◆ DATA

╔══

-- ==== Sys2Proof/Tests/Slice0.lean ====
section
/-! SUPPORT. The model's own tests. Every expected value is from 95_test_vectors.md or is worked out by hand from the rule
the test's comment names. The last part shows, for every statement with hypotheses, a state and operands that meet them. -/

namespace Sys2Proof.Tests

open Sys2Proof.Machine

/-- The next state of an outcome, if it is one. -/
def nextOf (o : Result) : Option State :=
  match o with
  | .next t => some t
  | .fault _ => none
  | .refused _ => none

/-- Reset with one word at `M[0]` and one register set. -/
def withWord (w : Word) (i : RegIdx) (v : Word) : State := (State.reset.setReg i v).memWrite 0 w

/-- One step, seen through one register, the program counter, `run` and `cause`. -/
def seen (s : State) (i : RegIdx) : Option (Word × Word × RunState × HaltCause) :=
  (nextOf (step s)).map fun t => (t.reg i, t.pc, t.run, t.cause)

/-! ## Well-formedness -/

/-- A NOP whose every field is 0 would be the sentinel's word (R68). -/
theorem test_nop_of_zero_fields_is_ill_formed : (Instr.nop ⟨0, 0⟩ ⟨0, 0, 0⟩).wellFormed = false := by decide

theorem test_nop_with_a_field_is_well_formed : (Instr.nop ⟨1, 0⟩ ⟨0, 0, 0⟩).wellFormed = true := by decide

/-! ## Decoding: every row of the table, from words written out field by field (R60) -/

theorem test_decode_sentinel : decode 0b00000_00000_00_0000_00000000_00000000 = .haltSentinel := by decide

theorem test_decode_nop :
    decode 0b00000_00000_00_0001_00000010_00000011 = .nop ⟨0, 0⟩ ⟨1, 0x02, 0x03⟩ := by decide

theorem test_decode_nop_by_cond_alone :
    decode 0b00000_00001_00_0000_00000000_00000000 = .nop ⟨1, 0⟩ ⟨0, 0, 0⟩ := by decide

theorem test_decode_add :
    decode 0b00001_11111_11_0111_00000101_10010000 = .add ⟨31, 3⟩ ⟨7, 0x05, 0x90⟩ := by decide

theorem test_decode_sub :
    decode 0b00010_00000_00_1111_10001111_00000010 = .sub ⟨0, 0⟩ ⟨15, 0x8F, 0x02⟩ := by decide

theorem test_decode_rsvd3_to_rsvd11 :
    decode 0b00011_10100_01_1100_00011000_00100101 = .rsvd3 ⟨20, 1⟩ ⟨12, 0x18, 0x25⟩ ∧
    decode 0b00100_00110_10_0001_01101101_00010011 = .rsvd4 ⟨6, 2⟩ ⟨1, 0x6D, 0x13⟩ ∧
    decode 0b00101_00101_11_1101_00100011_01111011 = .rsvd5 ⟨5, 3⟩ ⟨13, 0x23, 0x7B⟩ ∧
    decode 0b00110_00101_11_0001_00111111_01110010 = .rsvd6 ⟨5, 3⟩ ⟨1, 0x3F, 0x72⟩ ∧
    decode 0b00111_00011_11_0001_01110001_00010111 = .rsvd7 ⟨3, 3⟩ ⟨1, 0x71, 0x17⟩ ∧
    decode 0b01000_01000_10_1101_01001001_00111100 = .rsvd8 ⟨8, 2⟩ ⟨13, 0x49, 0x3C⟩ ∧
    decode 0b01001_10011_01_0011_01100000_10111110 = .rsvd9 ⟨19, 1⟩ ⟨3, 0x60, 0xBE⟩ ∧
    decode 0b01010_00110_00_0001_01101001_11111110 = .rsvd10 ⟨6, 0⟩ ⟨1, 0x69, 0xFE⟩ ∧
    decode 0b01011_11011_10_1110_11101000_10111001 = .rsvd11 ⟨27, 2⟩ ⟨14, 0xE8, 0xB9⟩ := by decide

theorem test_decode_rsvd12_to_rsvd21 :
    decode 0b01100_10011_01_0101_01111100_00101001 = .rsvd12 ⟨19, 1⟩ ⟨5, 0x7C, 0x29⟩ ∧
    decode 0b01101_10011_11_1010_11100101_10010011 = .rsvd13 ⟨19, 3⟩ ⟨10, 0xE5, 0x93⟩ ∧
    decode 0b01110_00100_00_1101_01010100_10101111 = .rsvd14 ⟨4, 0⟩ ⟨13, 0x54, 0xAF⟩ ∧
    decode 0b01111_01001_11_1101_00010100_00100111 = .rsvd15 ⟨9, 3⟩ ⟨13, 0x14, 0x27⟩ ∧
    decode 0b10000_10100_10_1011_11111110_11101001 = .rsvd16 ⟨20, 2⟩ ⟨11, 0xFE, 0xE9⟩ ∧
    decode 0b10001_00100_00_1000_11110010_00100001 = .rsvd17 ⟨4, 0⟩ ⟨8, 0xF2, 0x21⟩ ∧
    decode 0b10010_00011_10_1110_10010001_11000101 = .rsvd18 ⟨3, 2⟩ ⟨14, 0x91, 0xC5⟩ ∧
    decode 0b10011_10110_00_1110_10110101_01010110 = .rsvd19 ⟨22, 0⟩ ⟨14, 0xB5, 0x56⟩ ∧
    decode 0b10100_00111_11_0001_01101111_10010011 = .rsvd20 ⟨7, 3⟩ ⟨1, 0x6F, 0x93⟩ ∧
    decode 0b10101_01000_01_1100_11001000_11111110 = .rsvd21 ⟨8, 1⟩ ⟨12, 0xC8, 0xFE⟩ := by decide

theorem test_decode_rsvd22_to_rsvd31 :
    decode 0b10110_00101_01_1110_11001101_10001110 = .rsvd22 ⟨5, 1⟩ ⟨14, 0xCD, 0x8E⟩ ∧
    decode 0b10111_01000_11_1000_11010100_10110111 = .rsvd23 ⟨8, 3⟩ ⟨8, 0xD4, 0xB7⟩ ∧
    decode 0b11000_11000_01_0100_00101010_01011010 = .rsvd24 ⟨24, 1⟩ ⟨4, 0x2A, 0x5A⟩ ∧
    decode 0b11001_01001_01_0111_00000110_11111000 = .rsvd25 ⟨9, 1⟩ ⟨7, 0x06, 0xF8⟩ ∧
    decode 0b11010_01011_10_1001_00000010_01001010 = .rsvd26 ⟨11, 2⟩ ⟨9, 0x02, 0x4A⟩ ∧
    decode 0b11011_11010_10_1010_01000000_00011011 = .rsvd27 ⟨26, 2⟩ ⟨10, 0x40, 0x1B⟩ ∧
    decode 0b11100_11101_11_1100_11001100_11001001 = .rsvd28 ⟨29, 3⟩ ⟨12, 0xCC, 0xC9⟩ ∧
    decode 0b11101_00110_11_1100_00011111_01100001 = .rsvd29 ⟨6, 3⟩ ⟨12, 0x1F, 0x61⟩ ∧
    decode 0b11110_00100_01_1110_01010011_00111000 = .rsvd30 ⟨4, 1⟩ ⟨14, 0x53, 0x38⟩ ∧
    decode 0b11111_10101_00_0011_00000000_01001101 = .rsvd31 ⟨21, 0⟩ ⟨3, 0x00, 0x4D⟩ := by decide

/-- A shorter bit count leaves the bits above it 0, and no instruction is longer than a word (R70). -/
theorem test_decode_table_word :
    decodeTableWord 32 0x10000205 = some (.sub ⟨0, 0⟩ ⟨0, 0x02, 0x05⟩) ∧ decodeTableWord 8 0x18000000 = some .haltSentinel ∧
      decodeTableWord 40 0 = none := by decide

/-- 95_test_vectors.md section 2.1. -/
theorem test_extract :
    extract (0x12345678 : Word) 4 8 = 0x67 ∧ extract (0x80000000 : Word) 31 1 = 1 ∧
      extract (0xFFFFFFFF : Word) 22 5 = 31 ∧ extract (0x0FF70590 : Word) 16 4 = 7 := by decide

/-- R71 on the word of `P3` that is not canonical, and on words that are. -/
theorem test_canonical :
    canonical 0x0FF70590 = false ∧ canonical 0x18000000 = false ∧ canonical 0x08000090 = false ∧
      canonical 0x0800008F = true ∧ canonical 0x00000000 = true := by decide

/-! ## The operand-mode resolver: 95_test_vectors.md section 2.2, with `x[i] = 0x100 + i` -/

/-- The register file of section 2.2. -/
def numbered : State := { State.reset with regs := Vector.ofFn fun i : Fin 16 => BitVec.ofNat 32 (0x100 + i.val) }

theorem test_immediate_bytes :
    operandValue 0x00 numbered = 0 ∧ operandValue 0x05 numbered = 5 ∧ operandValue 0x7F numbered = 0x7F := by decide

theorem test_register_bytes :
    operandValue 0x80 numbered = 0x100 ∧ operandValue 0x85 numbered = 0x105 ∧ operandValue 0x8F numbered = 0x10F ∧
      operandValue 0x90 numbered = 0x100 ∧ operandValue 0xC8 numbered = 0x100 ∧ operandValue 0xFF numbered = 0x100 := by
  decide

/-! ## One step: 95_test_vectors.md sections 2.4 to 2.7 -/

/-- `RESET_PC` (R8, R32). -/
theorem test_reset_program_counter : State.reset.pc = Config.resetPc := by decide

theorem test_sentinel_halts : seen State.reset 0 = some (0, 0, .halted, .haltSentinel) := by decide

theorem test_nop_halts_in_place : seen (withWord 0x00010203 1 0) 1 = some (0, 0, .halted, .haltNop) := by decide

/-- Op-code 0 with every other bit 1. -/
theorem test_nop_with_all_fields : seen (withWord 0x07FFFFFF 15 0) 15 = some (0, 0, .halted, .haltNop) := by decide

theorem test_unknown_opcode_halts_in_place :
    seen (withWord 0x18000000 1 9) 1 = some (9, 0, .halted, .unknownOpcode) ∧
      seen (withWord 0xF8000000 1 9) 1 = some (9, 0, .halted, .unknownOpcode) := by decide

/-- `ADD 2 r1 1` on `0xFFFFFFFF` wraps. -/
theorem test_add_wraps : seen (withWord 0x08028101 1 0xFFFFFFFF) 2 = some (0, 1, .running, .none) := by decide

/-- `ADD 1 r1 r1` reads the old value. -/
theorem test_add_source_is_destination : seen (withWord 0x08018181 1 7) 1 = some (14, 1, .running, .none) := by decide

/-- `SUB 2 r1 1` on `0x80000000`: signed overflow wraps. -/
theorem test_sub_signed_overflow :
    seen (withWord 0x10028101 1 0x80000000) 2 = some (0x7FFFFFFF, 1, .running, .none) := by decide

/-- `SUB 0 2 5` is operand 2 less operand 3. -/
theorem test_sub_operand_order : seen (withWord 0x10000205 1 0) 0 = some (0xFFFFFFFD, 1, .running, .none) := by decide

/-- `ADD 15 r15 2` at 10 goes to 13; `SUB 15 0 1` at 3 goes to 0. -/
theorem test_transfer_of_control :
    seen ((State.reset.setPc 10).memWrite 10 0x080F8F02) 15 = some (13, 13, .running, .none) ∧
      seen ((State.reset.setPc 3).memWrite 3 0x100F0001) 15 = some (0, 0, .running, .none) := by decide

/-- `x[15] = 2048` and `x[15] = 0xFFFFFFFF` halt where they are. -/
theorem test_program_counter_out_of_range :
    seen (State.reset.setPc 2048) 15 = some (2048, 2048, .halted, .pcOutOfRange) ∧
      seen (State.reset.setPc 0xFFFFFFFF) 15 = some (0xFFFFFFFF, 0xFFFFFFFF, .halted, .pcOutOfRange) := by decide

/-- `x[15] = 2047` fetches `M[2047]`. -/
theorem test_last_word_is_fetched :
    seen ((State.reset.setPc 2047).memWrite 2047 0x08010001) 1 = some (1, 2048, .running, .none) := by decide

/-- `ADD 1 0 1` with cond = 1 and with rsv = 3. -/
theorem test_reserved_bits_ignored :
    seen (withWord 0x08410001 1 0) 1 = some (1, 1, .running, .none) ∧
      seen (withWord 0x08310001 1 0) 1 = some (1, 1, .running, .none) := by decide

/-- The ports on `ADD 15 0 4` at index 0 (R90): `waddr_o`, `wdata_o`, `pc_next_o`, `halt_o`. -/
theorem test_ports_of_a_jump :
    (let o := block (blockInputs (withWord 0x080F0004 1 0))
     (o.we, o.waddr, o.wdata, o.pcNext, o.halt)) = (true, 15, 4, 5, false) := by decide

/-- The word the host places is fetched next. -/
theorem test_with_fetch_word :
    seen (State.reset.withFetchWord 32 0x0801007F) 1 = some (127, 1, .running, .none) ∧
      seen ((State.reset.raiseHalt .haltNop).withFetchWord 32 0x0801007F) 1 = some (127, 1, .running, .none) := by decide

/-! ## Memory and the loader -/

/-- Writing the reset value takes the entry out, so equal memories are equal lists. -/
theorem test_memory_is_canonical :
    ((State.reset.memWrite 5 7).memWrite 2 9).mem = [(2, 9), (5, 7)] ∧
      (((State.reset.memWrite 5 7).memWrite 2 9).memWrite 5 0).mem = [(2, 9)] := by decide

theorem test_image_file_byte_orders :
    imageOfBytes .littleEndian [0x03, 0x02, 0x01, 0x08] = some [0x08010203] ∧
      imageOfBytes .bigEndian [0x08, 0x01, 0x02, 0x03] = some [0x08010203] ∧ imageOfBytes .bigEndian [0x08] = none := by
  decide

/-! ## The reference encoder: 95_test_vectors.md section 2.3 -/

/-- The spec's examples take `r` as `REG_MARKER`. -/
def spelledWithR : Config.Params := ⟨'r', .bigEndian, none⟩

╚══

◆ WHAT NEEDS TO BE DONE
All that is wanted is a faithful reproduction of the line above with "decode 0b01111_01001_11_1101_00010100_00100111 = .rsvd15", the line with "decode 0b10010_00011_10_1110_10010001_11000101 = .rsvd18", and every line in between.

◆ SOLUTION
    decode 0b01111_01001_11_1101_00010100_00100111 = .rsvd15 ⟨9, 3⟩ ⟨13, 0x14, 0x27⟩ ∧
    decode 0b10000_10100_10_1011_11111110_11101001 = .rsvd16 ⟨20, 2⟩ ⟨11, 0xFE, 0xE9⟩ ∧
    decode 0b10001_00100_00_1000_11110010_00100001 = .rsvd17 ⟨4, 0⟩ ⟨8, 0xF2, 0x21⟩ ∧
    decode 0b10010_00011_10_1110_10010001_11000101 = .rsvd18 ⟨3, 2⟩ ⟨14, 0x91, 0xC5⟩ ∧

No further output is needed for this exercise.